Start of DATA RECORDS

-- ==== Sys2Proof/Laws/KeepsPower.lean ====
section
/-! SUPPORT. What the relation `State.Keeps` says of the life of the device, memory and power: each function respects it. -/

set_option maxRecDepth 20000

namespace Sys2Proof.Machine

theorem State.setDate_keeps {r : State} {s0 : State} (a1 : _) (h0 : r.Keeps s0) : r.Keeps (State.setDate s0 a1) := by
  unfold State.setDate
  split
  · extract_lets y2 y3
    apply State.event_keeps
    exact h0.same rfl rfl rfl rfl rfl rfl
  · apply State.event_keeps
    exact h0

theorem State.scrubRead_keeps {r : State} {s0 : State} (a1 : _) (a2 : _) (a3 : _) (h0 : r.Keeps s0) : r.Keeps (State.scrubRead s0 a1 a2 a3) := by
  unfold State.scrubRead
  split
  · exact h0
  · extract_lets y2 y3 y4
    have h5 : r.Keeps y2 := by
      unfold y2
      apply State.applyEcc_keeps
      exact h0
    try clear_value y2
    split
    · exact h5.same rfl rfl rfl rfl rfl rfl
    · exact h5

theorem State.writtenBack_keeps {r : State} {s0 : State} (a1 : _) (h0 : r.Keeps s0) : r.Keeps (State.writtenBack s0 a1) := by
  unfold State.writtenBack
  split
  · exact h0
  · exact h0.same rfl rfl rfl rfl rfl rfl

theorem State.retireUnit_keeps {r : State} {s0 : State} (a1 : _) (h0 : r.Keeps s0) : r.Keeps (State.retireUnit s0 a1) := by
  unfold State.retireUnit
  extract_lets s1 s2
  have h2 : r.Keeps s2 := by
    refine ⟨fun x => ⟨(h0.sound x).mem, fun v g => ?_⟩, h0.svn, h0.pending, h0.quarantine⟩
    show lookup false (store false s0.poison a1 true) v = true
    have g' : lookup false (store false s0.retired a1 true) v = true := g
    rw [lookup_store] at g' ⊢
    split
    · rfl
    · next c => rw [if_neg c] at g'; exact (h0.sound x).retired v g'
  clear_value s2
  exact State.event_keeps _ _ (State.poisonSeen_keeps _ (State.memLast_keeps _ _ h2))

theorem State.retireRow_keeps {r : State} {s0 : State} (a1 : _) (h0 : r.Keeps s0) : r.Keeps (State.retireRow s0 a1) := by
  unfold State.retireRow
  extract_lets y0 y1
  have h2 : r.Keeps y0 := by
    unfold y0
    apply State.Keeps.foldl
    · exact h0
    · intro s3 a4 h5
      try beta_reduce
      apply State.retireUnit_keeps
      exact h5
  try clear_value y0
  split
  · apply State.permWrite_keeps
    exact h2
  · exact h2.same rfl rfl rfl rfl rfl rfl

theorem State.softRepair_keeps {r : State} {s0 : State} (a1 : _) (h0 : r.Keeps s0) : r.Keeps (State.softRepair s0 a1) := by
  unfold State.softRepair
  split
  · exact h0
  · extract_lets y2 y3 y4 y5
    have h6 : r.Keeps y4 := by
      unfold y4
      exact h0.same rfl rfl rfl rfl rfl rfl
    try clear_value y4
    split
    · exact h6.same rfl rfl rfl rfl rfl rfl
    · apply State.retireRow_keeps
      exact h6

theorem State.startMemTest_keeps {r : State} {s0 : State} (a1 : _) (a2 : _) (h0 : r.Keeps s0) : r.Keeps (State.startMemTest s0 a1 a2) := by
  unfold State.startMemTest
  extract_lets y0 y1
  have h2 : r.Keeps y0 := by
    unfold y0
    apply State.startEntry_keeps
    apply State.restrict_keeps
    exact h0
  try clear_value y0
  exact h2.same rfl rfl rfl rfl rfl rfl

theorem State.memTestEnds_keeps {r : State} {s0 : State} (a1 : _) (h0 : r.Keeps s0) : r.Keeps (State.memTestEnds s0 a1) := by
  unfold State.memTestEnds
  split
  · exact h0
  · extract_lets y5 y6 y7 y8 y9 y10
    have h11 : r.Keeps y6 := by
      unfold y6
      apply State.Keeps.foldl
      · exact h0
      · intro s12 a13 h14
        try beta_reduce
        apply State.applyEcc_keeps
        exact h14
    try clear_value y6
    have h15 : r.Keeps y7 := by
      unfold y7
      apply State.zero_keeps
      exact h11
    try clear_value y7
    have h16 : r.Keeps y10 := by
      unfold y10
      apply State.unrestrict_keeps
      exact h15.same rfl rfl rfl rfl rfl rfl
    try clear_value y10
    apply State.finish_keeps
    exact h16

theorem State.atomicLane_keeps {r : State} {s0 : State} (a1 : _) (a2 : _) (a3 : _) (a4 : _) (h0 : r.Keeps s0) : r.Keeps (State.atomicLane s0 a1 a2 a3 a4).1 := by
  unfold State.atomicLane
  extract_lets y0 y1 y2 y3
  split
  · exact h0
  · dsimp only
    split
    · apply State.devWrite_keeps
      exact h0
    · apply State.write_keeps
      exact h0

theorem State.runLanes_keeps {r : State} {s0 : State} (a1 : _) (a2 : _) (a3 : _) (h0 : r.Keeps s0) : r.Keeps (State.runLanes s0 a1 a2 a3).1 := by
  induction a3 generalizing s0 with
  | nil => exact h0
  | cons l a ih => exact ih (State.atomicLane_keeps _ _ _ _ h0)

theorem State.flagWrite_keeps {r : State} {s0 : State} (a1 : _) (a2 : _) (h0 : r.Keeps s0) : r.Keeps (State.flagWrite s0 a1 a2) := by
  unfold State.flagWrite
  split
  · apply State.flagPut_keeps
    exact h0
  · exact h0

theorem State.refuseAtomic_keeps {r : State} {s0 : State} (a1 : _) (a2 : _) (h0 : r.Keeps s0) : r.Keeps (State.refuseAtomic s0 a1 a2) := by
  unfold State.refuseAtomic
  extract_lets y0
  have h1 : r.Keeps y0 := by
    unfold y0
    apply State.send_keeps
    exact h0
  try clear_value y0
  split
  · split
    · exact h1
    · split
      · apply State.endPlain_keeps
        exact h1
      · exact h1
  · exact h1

End of DATA RECORDS
Start of DATA RECORDS

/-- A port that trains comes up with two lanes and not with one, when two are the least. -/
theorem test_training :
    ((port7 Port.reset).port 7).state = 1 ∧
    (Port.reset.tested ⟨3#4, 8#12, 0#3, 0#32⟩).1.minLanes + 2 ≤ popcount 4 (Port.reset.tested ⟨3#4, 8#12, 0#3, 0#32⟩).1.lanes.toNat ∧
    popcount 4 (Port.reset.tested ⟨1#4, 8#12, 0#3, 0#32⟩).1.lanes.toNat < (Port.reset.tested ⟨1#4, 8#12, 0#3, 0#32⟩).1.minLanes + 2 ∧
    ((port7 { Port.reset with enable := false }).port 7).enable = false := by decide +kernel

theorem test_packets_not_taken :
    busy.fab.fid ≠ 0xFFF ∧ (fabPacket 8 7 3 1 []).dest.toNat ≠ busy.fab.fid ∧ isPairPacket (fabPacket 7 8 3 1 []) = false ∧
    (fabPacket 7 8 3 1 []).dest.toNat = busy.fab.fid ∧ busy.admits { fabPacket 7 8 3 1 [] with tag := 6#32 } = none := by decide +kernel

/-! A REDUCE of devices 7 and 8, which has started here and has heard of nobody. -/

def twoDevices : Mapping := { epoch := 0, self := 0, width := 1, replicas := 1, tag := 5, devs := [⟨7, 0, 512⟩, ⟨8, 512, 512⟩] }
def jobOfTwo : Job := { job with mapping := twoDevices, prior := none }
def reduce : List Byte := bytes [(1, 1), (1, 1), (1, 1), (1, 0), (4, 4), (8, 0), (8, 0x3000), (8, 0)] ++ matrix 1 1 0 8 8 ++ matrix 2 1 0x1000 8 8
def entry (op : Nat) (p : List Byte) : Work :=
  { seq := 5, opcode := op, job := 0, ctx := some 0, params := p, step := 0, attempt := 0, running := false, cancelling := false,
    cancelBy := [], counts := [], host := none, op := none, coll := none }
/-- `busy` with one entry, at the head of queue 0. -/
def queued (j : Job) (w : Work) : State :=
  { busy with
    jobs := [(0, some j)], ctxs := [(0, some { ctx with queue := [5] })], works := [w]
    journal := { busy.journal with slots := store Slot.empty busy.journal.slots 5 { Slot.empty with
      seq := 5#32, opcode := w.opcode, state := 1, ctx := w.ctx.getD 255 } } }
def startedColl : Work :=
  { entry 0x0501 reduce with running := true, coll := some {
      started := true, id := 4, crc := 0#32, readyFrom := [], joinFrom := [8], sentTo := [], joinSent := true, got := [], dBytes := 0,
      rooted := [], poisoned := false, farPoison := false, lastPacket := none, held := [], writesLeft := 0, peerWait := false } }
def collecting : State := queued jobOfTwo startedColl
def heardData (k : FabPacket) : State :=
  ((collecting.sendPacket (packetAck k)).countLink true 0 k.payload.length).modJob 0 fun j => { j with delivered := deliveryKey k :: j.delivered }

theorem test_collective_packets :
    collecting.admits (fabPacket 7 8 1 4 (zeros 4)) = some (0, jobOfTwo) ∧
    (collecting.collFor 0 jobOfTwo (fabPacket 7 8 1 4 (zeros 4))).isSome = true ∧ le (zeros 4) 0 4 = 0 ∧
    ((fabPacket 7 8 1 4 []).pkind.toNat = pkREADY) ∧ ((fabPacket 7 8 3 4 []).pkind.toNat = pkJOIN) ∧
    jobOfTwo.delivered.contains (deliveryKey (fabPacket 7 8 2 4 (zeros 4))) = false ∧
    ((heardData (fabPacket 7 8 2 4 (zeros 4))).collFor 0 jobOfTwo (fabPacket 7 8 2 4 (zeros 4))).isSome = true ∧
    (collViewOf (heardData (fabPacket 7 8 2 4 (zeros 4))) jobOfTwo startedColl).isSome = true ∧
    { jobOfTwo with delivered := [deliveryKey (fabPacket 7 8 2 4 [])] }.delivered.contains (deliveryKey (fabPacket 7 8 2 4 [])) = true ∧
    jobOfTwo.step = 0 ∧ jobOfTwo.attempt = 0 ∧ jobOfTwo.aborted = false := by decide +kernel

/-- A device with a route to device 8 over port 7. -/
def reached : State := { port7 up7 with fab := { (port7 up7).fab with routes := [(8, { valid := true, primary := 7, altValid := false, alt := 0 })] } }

End of DATA RECORDS

# EXERCISE PROMPT
Starting at the line above that contains "h6.same rfl rfl rfl rfl rfl rfl", repeat each line exactly up to and including the line that contains "y7 y8 y9 y10", and stop there.

# SOLUTION BELOW
    · exact h6.same rfl rfl rfl rfl rfl rfl
    · apply State.retireRow_keeps
      exact h6

theorem State.startMemTest_keeps {r : State} {s0 : State} (a1 : _) (a2 : _) (h0 : r.Keeps s0) : r.Keeps (State.startMemTest s0 a1 a2) := by
  unfold State.startMemTest
  extract_lets y0 y1
  have h2 : r.Keeps y0 := by
    unfold y0
    apply State.startEntry_keeps
    apply State.restrict_keeps
    exact h0
  try clear_value y0
  exact h2.same rfl rfl rfl rfl rfl rfl

theorem State.memTestEnds_keeps {r : State} {s0 : State} (a1 : _) (h0 : r.Keeps s0) : r.Keeps (State.memTestEnds s0 a1) := by
  unfold State.memTestEnds
  split
  · exact h0
  · extract_lets y5 y6 y7 y8 y9 y10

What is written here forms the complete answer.